Tender Hearted Tenderfeet


There's nothing more helpless than a newborn fawn.

Except for a group of well-meaning but ignorant adult humans who would like to help that fawn but don't know how.

None of us would have noticed the little guy above if a neighbor's dog on an exercise walk with his master hadn't snuffled it up next to the driveway of the house just down the hill. The master knocked on my door to let me know it was there and left me to wonder what to do about it.

Our friend who lives across the street likes to feed the deer who visit her yard, so I consulted her. She didn't know, but she and her husband headed down for a look.

As they approached, the owner of the driveway sailed up in his Jeep and careened into the driveway, scattering gravel on the baby, which didn't move. He slapped his forehead when he was shown how close he'd come, but he didn't know what to do either except keep his dogs penned up.

More neighbors gathered, and if iPhone cameras could have saved our Bambi he'd have been home free a dozen times over. But they couldn't, of course, and he wasn't. He was still as stone. We wondered if he was crippled or sick and had been left to die.

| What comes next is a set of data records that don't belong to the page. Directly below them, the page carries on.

-- ==== Sys2Proof/Laws/Memory.lean ====
section
/-!
SUPPORT. Laws/Memory.lean: memory and the register file keep their canonical forms, a byte reads as it was written, and a
write leaves every other byte alone.
-/
namespace Sys2Proof.Machine
open Csr

/-! ## Lists of rising keys -/

theorem rising_iff (l : List Nat) : rising l = true ↔ l.Pairwise (· < ·) := by
  induction l with
  | nil => simp [rising]
  | cons a r ih =>
    cases r with
    | nil => simp [rising]
    | cons b t =>
      rw [rising, Bool.and_eq_true, ih, decide_eq_true_eq, List.pairwise_cons (a := a)]
      constructor
      · rintro ⟨hab, hp⟩
        refine ⟨fun c hc => ?_, hp⟩
        rcases List.mem_cons.mp hc with rfl | hc
        · exact hab
        · exact lt_trans hab ((List.pairwise_cons.mp hp).1 c hc)
      · rintro ⟨h1, hp⟩
        exact ⟨h1 b (by simp), hp⟩

theorem mem_entryPut {α : Type} (k : Nat) (v : α) (l : List (Nat × α)) (e : Nat × α) :
    e ∈ entryPut k v l ↔ e = (k, v) ∨ e ∈ l := by
  induction l with
  | nil => simp [entryPut]
  | cons x r ih =>
    unfold entryPut
    split
    · simp
    · simp only [List.mem_cons, ih]; tauto

theorem rising_entryPut {α : Type} (k : Nat) (v : α) (l : List (Nat × α)) (hl : (l.map (·.1)).Pairwise (· < ·))
    (h : ∀ e ∈ l, e.1 ≠ k) : ((entryPut k v l).map (·.1)).Pairwise (· < ·) := by
  induction l with
  | nil => simp [entryPut]
  | cons x r ih =>
    have hx : x.1 ≠ k := h x (by simp)
    rw [List.map_cons, List.pairwise_cons] at hl
    have hr : ∀ y ∈ r, x.1 < y.1 := fun y hy => hl.1 y.1 (List.mem_map_of_mem hy)
    unfold entryPut
    split
    · next hk =>
      rw [List.map_cons, List.pairwise_cons, List.map_cons, List.pairwise_cons]
      refine ⟨fun a ha => ?_, fun a ha => hl.1 a ha, hl.2⟩
      rcases List.mem_cons.mp ha with h1 | h1
      · rw [h1]; exact hk
      · exact lt_trans hk (hl.1 a h1)
    · next hk =>
      rw [List.map_cons, List.pairwise_cons]
      refine ⟨fun a ha => ?_, ih hl.2 (fun e he => h e (by simp [he]))⟩
      obtain ⟨y, hy, rfl⟩ := List.mem_map.mp ha
      rcases (mem_entryPut k v r y).mp hy with h1 | h1
      · rw [h1]; simp only; omega
      · exact hr y h1

theorem rising_filter {α : Type} (p : Nat × α → Bool) (l : List (Nat × α)) (hl : (l.map (·.1)).Pairwise (· < ·)) :
    ((l.filter p).map (·.1)).Pairwise (· < ·) :=
  List.Pairwise.sublist (List.Sublist.map _ List.filter_sublist) hl

/-! ## The register file -/

/-- Storing a word keeps the register file in canonical form. -/
theorem wordPut_wf (l : List (Nat × Word)) (k : Nat) (d v : Word) (h : Regs.wf l = true) : Regs.wf (wordPut l k d v) = true := by
  rw [Regs.wf, rising_iff] at h ⊢
  unfold wordPut
  dsimp only
  split
  · exact rising_filter _ _ h
  · exact rising_entryPut _ _ _ (rising_filter _ _ h) (fun e he => by simpa using (List.mem_filter.mp he).2)

/-- Keeping some of the listed words keeps the register file in canonical form. -/
theorem regs_filter_wf (l : List (Nat × Word)) (p : Nat × Word → Bool) (h : Regs.wf l = true) : Regs.wf (l.filter p) = true := by
  rw [Regs.wf, rising_iff] at h ⊢
  exact rising_filter _ _ h

/-! ## Memory -/

theorem memory_wf_iff (m : List Host.Cell) : Memory.wf m = true ↔ (m.map (·.1)).Pairwise (· < ·) ∧ ∀ c ∈ m, c.2 ≠ 0 := by
  simp [Memory.wf, rising_iff]

/-- Writing a byte keeps memory in canonical form. -/
theorem cellPut_wf (m : List Host.Cell) (k : Nat) (v : Byte) (h : Memory.wf m = true) : Memory.wf (cellPut m k v) = true := by
  rw [memory_wf_iff] at h ⊢
  have hf : ∀ c ∈ m.filter (fun c => c.1 ≠ k), c.2 ≠ 0 := fun c hc => h.2 c (List.mem_filter.mp hc).1
  unfold cellPut
  dsimp only
  split
  · exact ⟨rising_filter _ _ h.1, hf⟩
  · next hv =>
    refine ⟨rising_entryPut _ _ _ (rising_filter _ _ h.1) (fun e he => by simpa using (List.mem_filter.mp he).2), fun c hc => ?_⟩
    rcases (mem_entryPut _ _ _ _).mp hc with rfl | hc
    · exact hv
    · exact hf c hc

/-- Writing bytes keeps memory in canonical form. -/
theorem cellsPut_wf (bs : Bytes) (m : List Host.Cell) (a : Nat) (h : Memory.wf m = true) : Memory.wf (cellsPut m a bs) = true := by
  induction bs generalizing m a with
  | nil => exact h
  | cons b r ih => exact ih _ _ (cellPut_wf m a b h)

/-- Forgetting some of the listed bytes keeps memory in canonical form. -/
theorem memory_filter_wf (m : List Host.Cell) (p : Host.Cell → Bool) (h : Memory.wf m = true) : Memory.wf (m.filter p) = true := by
  rw [memory_wf_iff] at h ⊢
  exact ⟨rising_filter _ _ h.1, fun c hc => h.2 c (List.mem_filter.mp hc).1⟩

/-! ## Reading what was written -/

theorem cellAt_entryPut_same (l : List Host.Cell) (k : Nat) (v : Byte) (h : ∀ e ∈ l, e.1 ≠ k) : cellAt (entryPut k v l) k = v := by
  induction l with
  | nil => simp [entryPut, cellAt]
  | cons e r ih =>
    obtain ⟨a, b⟩ := e
    have ha : a ≠ k := h (a, b) (by simp)
    have hr := ih (fun e he => h e (by simp [he]))
    by_cases hk : k < a
    · simp [entryPut, hk, cellAt]
    · simp [entryPut, hk, cellAt, ha, hr]

theorem cellAt_entryPut_other (l : List Host.Cell) (k k' : Nat) (v : Byte) (h : k' ≠ k) :
    cellAt (entryPut k v l) k' = cellAt l k' := by
  induction l with
  | nil => simp [entryPut, cellAt, Ne.symm h]
  | cons e r ih =>
    obtain ⟨a, b⟩ := e
    by_cases hk : k < a
    · simp [entryPut, hk, cellAt, Ne.symm h]
    · simp [entryPut, hk, cellAt, ih]

theorem cellAt_filter (l : List Host.Cell) (k k' : Nat) :
    cellAt (l.filter (fun c => c.1 ≠ k)) k' = if k' = k then 0 else cellAt l k' := by
  induction l with
  | nil => simp [cellAt]
  | cons e r ih =>
    obtain ⟨a, b⟩ := e
    by_cases hk : a = k
    · rw [List.filter_cons_of_neg (by simp [hk]), ih]
      by_cases hk' : k' = k
      · simp [hk']
      · have : a ≠ k' := by omega
        simp [cellAt, this, hk']
    · rw [List.filter_cons_of_pos (by simp [hk])]
      by_cases hk' : a = k'
      · subst hk'; simp [cellAt, hk]
      · simp only [cellAt, hk', if_false]; exact ih

/-- A byte reads as it was written, and every other byte as before. -/
theorem cellAt_cellPut (m : List Host.Cell) (k k' : Nat) (v : Byte) :
    cellAt (cellPut m k v) k' = if k' = k then v else cellAt m k' := by
  unfold cellPut
  dsimp only
  by_cases hv : v = 0
  · rw [if_pos hv, cellAt_filter, hv]
  · rw [if_neg hv]
    by_cases hk : k' = k
    · subst hk
      rw [cellAt_entryPut_same _ _ _ (fun e he => by simpa using (List.mem_filter.mp he).2), if_pos rfl]
    · rw [cellAt_entryPut_other _ _ _ _ hk, cellAt_filter, if_neg hk, if_neg hk]

/-- Bytes outside those written read as before. -/
theorem cellAt_cellsPut_other (bs : Bytes) (m : List Host.Cell) (a k : Nat) (h : k < a ∨ a + bs.length ≤ k) :
    cellAt (cellsPut m a bs) k = cellAt m k := by
  induction bs generalizing m a with
  | nil => rfl
  | cons b r ih =>
    simp only [List.length_cons] at h
    rw [cellsPut, ih _ _ (by omega), cellAt_cellPut, if_neg (by omega)]

/-- The bytes written read as they were written. -/
theorem cellAt_cellsPut_same (bs : Bytes) (m : List Host.Cell) (a i : Nat) (h : i < bs.length) :
    cellAt (cellsPut m a bs) (a + i) = bs[i] := by
  induction bs generalizing m a i with
  | nil => simp at h
  | cons b r ih =>
    cases i with
    | zero => rw [cellsPut, cellAt_cellsPut_other _ _ _ _ (by omega), cellAt_cellPut]; simp
    | succ k =>
      have : a + (k + 1) = a + 1 + k := by omega
      rw [cellsPut, this, ih _ _ k (by simpa using h)]; simp

/-- A byte outside those written reads as before. -/
theorem readByte_writeBytes_other (s : State) (a k : Nat) (bs : Bytes) (h : k < a ∨ a + bs.length ≤ k) :
    (s.writeBytes a bs).readByte k = s.readByte k := cellAt_cellsPut_other bs s.mem a k h

/-- A byte written reads as it was written. -/
theorem readByte_writeBytes_same (s : State) (a i : Nat) (bs : Bytes) (h : i < bs.length) :
    (s.writeBytes a bs).readByte (a + i) = bs[i] := cellAt_cellsPut_same bs s.mem a i h

/-- Reset lists nothing: it is in canonical form. -/
theorem reset_canonical : State.reset.canonical = true := rfl

end Sys2Proof.Machine
end

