theorem doorbell_goes {s msg wantCq} : Goes [.csr, .mem, .poison, .out, .intc, .myk, .hostq] s (State.doorbell s msg wantCq) := by
  unfold State.doorbell
  extract_lets v1 v2 v3 v4
  clear_value v1 v2 v3 v4
  refine .ite ?_ ?_
  · exact .step .refl badMessage_goes (by decide)
  · refine .ite ?_ ?_
    · exact .step .refl violation_goes (by decide)
    · refine .ite ?_ ?_
      · refine .ite ?_ ?_
        · exact .step .refl cqDoorBell_goes (by decide)
        · exact .step .refl sqTailBell_goes (by decide)
      · refine .ite ?_ ?_
        · exact .step .refl sqTailBell_goes (by decide)
        · refine .ite ?_ ?_
          · exact .step .refl cqDoorBell_goes (by decide)
          · exact .step .refl violation_goes (by decide)

theorem execCqDoor_goes {msg s} : GoesNext [.csr, .mem, .poison, .out, .intc, .myk, .hostq] s (execCqDoor msg s) := by
  unfold execCqDoor
  exact .mk (.step .refl doorbell_goes (by decide))

theorem police_goes {s k b pre} : GoesSnd [.out, .sched] s (State.police s k b pre) := by
  unfold State.police
  extract_lets v1 v2 v3 v4 v5 v6 v7 v8 v9
  clear_value v1 v2 v3 v4 v5 v6 v7 v9
  split
  rename_i n10 n11 n12 n13 n14 n15 n16
  extract_lets v17 v18 v19 v20 v21 v22 v23 v24 v25 v26
  clear_value v17 v18 v19 v20 v21 v22 v23 v24 v25 v26
  refine .ite ?_ ?_
  · exact .mk .refl
  · refine .ite ?_ ?_
    · refine .ite ?_ ?_
      · exact .mk .refl
      · exact .mk (.step (.sched .refl (by decide)) report_goes (by decide))
    · refine .ite ?_ ?_
      · refine .ite ?_ ?_
        · refine .mk ?_
          unfold v8
          extract_lets v27
          clear_value v27
          exact .sched .refl (by decide)
        · refine .ite ?_ ?_
          · refine .mk ?_
            unfold v8
            extract_lets v28
            clear_value v28
            exact .sched .refl (by decide)
          · refine .mk ?_
            unfold v8
            extract_lets v29
            clear_value v29
            exact .sched .refl (by decide)
      · refine .ite ?_ ?_
        · refine .mk ?_
          unfold v8
          extract_lets v30
          clear_value v30
          exact .sched .refl (by decide)
        · refine .ite ?_ ?_
          · refine .mk ?_
            unfold v8
            extract_lets v31
            clear_value v31
            exact .sched .refl (by decide)
          · refine .mk ?_
            unfold v8
            extract_lets v32
            clear_value v32
            exact .sched .refl (by decide)

theorem meterDesc_goes {s q desc} : GoesThird [.csr, .out, .intc, .sched] s (State.meterDesc s q desc) := by
  unfold State.meterDesc
  extract_lets v1 v2 v3
  clear_value v1 v2 v3
  refine .ite ?_ ?_
  · exact .mk .refl
  · refine .ite ?_ ?_
    · exact .mk .refl
    · split
      rename_i n4 n5 n6 n7
      have h8 : Goes [.csr, .out, .intc, .sched] s n6
      · exact GoesSnd.of n7 (.step .refl police_goes (by decide))
      extract_lets v9 v10 v11
      have h12 : Goes [.csr, .out, .intc, .sched] s v9
      · unfold v9
        refine .ite ?_ ?_
        · refine .step ?_ addWrap_goes (by decide)
          with_reducible assumption
        · refine .ite ?_ ?_
          · refine .step ?_ addSat_goes (by decide)
            with_reducible assumption
          · refine .step ?_ addSat_goes (by decide)
            with_reducible assumption
      clear_value v9 v10
      have h13 : Goes [.csr, .out, .intc, .sched] s v11
      · unfold v11
        refine .ite ?_ ?_
        · with_reducible assumption
        · refine .step (.step (.step ?_ set_goes (by decide)) set_goes (by decide)) raise_goes (by decide)
          refine .step ?_ set_goes (by decide)
          with_reducible assumption
      clear_value v11
      refine .mk ?_
      with_reducible assumption

theorem sampleOffer_goes {s u q addr desc} : GoesSnd [.csr, .out, .pmon] s (State.sampleOffer s u q addr desc) := by
  unfold State.sampleOffer
  extract_lets v1 v2 v3 v4
  clear_value v1 v2
  have h5 : Goes [.csr, .out, .pmon] s v3
  · unfold v3
    exact .pmon .refl (by decide)
  clear_value v3 v4
  refine .ite ?_ ?_
  · refine .ite ?_ ?_
    · refine .ite ?_ ?_
      · refine .mk (.step (.step (.step ?_ set_goes (by decide)) set_goes (by decide)) report_goes (by decide))
        refine .step ?_ addSat_goes (by decide)
        with_reducible assumption
      · refine .mk (.pmon ?_ (by decide))
        with_reducible assumption
    · exact .mk (.pmon .refl (by decide))
  · exact .mk .refl

theorem sampleSelect_goes {s q addr desc} : GoesSnd [.csr, .out, .pmon] s (State.sampleSelect s q addr desc) := by
  unfold State.sampleSelect
  refine .ite ?_ ?_
  · refine .foldl ?_ (fun x1 y2 h3 => ?_)
    · exact .mk .refl
    · split
      rename_i n4 n5 n6 n7
      have h8 : Goes [.csr, .out, .pmon] s n6
      · refine GoesSnd.of n7 (.step (.snd ?_) sampleOffer_goes (by decide))
        with_reducible assumption
      refine .mk ?_
      with_reducible assumption
  · exact .mk .refl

Then I remembered that the game warden lived just a block away and that we might find him in since it was Sunday. His little girl went to playschool last year with Elizabeth, and we know his wife a bit.

So I walked down to his house and got him out of bed. He's often out late keeping troublesome bears away from the dumpsters. He looked a little rumpled, but when I told him what I wanted he managed a tolerant smile.

"Just leave it alone," he said. "Doe's often leave their fawns alone while they go off to eat. Their best defense while they're alone is not to move a muscle no matter what. Mama will be back for her in a little while if you just stay away."

I brought the news back to the group, and everybody nodded sagely and drifted back with our benevolent intentions to our coffee. A couple of hours later, Bambi was gone.

It's sweet to learn in a tough situation that the smart play is to do nothing at all.

2 comments:

  1. I've always been a sucker for a happy ending. Thanks for this one!